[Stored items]
· · · ·

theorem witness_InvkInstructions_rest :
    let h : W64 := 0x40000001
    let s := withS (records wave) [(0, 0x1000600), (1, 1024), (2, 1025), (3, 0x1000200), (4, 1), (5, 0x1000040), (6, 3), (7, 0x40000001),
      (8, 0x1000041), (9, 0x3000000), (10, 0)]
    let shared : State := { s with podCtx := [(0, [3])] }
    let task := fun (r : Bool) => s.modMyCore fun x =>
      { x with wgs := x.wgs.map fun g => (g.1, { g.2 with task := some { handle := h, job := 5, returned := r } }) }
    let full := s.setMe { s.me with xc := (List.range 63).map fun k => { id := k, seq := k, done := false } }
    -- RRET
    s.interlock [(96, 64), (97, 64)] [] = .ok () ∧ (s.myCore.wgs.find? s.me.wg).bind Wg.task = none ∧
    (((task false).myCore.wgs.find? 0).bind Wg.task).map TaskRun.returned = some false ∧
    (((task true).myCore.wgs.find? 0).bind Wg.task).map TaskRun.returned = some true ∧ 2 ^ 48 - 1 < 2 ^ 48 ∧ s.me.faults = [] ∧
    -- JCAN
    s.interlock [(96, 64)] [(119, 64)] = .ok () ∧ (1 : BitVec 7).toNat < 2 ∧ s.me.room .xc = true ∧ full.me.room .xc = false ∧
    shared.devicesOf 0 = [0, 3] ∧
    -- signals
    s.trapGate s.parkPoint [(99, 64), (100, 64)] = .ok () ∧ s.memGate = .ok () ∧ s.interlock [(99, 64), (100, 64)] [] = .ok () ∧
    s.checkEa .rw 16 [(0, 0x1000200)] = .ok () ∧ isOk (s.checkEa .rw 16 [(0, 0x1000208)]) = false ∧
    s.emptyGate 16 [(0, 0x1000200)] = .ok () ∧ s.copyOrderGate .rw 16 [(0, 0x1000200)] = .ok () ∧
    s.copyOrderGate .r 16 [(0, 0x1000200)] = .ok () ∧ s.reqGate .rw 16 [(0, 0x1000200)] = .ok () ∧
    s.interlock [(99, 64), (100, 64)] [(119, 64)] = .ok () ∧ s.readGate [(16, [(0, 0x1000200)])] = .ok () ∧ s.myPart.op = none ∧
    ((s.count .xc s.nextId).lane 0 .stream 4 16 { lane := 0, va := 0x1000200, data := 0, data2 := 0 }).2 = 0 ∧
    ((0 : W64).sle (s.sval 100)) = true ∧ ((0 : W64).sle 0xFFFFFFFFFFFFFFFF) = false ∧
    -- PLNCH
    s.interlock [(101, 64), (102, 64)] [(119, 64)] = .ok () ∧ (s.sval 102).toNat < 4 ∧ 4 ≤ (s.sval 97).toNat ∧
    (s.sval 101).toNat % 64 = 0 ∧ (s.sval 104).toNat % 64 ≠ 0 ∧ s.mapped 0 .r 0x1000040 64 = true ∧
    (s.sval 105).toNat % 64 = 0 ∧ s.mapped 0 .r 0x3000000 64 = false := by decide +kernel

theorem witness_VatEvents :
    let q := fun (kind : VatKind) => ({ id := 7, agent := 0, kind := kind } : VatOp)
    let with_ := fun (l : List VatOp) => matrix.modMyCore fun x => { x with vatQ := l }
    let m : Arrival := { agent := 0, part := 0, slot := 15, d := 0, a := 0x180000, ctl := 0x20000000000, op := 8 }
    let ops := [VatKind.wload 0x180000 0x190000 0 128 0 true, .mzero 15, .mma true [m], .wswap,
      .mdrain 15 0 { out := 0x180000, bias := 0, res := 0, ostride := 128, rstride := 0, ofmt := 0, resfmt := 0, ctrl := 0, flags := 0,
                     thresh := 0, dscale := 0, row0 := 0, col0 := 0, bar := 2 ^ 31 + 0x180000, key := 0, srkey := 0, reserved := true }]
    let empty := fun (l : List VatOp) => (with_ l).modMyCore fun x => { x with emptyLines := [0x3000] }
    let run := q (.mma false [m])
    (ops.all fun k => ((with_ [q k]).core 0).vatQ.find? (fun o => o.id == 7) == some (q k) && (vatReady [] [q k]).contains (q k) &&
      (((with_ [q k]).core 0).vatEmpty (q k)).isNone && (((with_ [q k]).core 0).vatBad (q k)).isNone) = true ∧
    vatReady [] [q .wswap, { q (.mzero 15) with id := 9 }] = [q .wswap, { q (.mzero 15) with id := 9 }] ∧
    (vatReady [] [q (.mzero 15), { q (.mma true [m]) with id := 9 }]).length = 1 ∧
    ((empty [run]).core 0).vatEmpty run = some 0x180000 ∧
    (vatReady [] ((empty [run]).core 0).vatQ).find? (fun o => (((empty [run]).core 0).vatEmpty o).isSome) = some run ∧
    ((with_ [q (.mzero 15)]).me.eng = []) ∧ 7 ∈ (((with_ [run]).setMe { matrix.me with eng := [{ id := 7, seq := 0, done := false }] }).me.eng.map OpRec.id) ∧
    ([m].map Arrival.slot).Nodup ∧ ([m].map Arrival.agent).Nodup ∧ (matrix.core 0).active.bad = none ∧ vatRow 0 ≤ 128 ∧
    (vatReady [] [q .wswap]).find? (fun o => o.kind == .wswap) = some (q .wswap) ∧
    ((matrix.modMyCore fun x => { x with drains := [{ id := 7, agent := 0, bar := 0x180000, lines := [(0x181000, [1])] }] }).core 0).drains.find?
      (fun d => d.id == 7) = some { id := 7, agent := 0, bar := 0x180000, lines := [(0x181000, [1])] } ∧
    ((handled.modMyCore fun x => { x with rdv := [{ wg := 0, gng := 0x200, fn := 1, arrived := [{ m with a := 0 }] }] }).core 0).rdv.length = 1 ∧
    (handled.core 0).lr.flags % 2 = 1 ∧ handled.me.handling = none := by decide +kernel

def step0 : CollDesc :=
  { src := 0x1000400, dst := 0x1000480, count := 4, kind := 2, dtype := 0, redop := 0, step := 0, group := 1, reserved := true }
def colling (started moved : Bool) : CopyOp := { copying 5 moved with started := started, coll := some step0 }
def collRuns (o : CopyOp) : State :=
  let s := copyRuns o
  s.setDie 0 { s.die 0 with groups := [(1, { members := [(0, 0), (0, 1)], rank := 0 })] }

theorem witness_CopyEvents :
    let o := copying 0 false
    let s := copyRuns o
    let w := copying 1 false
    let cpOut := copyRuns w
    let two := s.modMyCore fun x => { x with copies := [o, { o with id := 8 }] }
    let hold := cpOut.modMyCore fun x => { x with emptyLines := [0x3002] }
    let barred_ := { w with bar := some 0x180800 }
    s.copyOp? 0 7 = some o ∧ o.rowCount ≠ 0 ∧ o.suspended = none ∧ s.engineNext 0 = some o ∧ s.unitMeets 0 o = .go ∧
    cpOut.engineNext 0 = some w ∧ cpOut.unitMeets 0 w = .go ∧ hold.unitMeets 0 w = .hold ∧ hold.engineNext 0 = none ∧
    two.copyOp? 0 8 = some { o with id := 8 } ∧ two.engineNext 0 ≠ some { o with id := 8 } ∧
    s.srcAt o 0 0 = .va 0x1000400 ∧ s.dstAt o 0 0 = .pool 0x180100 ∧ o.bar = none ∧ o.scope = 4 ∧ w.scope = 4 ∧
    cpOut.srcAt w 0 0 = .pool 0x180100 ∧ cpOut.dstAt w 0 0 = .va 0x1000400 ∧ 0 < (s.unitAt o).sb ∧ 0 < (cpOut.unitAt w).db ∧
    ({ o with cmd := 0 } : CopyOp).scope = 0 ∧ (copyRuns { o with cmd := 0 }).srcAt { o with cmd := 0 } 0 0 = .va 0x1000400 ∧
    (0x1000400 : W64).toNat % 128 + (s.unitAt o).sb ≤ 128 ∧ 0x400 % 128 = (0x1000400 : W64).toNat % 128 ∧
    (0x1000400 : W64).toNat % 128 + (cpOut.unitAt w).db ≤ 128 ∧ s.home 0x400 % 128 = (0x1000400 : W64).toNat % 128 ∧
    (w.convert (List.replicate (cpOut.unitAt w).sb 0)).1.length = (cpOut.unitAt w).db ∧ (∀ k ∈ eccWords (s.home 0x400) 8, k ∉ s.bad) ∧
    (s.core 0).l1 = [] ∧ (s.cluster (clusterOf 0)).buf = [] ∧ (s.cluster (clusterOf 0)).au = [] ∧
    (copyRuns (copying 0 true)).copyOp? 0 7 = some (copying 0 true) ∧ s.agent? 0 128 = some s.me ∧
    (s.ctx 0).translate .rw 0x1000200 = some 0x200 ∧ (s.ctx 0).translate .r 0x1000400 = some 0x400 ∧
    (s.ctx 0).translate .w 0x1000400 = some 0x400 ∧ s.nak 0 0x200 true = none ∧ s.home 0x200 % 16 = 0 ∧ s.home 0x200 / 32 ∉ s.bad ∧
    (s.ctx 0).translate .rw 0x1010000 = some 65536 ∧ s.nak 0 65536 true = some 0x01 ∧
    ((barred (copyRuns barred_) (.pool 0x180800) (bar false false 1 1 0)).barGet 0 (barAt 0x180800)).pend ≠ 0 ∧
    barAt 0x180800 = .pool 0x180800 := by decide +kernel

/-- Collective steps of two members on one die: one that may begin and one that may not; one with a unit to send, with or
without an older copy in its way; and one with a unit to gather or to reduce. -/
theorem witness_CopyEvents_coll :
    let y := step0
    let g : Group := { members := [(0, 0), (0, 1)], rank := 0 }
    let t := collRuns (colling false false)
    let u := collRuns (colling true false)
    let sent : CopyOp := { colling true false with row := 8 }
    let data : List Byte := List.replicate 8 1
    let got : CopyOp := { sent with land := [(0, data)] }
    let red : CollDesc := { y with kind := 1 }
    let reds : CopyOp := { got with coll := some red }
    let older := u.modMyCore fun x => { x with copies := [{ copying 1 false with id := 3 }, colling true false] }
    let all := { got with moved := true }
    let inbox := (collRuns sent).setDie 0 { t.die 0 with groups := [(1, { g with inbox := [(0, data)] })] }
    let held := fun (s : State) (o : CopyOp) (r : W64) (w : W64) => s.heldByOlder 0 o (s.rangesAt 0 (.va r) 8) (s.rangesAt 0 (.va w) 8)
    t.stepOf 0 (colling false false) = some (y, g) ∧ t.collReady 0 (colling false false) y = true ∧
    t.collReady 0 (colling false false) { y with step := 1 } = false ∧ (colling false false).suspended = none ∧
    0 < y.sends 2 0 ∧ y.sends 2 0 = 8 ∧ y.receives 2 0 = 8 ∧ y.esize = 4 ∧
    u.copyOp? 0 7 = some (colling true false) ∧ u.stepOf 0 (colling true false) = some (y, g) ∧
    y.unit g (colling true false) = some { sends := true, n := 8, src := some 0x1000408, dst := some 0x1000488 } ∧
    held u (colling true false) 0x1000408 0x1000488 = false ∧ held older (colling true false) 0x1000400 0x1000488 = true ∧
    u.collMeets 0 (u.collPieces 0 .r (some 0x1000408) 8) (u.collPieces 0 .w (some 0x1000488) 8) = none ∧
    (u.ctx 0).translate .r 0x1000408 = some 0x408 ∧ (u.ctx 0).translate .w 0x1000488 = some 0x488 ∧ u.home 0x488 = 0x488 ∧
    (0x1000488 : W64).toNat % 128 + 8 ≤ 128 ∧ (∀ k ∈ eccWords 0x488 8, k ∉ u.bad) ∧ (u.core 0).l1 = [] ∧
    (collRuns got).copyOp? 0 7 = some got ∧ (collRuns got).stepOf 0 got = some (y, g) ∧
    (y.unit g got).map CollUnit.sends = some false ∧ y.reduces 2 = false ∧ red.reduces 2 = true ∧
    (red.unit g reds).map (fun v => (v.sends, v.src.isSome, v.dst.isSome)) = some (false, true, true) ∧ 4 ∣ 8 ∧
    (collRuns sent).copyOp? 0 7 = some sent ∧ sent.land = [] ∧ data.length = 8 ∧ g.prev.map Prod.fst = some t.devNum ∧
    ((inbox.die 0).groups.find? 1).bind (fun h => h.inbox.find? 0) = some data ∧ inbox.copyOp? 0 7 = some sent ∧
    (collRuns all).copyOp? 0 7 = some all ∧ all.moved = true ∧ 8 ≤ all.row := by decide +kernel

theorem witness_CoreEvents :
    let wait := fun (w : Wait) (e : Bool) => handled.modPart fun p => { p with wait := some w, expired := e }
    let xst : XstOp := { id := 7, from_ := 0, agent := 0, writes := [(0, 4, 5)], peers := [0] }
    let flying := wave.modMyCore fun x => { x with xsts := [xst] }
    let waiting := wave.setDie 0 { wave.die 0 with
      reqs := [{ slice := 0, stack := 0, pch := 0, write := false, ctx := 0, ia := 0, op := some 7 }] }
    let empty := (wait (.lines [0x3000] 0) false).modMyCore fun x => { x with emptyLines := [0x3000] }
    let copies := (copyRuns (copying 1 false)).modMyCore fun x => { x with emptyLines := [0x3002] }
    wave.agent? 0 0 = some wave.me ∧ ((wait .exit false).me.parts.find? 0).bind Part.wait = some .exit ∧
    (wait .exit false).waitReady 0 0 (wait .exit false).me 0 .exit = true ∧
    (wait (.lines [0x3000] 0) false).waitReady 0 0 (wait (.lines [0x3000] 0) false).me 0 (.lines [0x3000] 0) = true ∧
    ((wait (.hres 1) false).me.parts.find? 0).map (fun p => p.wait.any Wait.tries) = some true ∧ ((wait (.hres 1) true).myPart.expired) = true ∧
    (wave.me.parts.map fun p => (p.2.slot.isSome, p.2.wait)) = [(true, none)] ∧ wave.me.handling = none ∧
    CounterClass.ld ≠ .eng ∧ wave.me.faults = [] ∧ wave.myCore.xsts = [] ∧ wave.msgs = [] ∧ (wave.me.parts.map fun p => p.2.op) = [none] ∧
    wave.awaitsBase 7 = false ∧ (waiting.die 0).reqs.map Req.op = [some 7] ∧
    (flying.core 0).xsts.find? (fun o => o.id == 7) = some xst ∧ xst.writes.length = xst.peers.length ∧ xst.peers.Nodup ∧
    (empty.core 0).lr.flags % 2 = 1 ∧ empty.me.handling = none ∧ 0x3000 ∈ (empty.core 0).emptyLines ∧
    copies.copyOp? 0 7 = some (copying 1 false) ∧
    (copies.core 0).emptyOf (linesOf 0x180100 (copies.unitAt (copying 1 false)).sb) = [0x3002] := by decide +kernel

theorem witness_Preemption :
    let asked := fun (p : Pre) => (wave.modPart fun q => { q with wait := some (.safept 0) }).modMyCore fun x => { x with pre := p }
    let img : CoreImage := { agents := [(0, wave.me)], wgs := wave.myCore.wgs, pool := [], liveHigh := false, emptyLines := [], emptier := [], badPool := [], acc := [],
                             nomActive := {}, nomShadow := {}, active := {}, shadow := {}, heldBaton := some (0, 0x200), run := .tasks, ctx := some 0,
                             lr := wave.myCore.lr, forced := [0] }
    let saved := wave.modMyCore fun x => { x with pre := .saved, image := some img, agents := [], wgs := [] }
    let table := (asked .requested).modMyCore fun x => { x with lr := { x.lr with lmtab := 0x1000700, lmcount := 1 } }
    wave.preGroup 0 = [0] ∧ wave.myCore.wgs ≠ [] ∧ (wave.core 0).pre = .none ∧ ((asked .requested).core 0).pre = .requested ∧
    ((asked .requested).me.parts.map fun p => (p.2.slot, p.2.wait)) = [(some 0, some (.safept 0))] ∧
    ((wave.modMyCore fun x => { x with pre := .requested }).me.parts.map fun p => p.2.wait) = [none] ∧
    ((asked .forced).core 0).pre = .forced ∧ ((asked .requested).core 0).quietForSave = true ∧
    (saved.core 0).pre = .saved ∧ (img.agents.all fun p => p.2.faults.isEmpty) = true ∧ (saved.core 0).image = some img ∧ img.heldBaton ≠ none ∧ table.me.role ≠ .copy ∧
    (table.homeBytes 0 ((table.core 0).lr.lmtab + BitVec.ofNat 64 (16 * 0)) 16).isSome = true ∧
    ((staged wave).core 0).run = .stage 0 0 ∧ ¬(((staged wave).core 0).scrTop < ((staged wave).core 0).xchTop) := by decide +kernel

· · · ·

Aim of the exercise: Provide the number of lines in the preceding entries that include the string "members", with no other words.

Task answer: 3